◆ The problem: For the entries below, the result should be an exact transcription of the lines from the one with "Perform the operation" up to and including the one with "k hz rest s", and only those.

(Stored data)
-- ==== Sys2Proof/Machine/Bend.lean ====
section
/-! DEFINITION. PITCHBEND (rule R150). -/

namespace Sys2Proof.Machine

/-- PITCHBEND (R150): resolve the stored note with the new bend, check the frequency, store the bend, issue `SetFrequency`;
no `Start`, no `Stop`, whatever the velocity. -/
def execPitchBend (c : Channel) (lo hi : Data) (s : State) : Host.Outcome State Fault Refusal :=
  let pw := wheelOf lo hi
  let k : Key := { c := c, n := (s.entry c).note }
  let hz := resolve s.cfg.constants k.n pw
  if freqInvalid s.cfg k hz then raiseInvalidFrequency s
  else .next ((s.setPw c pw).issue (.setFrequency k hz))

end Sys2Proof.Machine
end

* * *

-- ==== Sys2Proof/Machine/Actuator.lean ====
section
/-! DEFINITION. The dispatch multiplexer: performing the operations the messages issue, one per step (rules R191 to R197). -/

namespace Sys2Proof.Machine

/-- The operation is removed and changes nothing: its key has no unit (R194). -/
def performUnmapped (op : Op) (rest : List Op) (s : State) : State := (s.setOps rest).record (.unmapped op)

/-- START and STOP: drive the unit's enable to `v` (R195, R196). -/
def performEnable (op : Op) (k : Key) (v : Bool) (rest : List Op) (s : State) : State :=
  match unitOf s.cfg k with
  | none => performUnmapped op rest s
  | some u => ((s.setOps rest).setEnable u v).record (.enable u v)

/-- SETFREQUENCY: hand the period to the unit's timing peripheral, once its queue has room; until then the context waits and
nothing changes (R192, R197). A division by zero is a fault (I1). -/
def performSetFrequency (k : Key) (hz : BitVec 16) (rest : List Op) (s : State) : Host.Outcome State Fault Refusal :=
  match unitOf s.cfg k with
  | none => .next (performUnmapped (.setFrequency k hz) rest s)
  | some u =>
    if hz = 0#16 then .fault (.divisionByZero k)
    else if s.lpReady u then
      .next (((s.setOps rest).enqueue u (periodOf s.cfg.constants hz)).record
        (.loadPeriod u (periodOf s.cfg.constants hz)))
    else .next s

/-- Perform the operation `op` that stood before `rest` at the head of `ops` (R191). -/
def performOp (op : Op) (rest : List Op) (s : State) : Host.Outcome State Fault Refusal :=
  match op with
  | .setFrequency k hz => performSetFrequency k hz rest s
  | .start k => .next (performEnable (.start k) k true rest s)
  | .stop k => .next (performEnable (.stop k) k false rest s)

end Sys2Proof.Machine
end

* * *

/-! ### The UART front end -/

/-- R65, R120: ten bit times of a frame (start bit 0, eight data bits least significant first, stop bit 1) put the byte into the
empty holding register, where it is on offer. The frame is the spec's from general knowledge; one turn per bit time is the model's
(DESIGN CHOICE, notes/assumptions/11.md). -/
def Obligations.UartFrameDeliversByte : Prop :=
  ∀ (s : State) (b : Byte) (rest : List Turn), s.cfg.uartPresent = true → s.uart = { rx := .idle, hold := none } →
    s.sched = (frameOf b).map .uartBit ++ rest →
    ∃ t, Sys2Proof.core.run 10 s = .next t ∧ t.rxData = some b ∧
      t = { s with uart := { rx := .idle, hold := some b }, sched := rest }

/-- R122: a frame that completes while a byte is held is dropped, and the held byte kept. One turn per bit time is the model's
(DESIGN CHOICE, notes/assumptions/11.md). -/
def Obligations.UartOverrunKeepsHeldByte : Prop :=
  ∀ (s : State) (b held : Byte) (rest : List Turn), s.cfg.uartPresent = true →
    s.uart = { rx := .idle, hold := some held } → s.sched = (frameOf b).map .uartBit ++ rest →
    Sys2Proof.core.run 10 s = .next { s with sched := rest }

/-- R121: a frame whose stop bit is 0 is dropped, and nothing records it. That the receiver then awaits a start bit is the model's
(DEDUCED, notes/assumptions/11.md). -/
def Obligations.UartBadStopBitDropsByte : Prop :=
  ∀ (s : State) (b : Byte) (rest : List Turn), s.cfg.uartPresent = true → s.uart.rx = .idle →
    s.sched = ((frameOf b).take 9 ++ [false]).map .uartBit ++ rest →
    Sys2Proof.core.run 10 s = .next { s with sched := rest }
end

◆ Your response:
/-- Perform the operation `op` that stood before `rest` at the head of `ops` (R191). -/
def performOp (op : Op) (rest : List Op) (s : State) : Host.Outcome State Fault Refusal :=
  match op with
  | .setFrequency k hz => performSetFrequency k hz rest s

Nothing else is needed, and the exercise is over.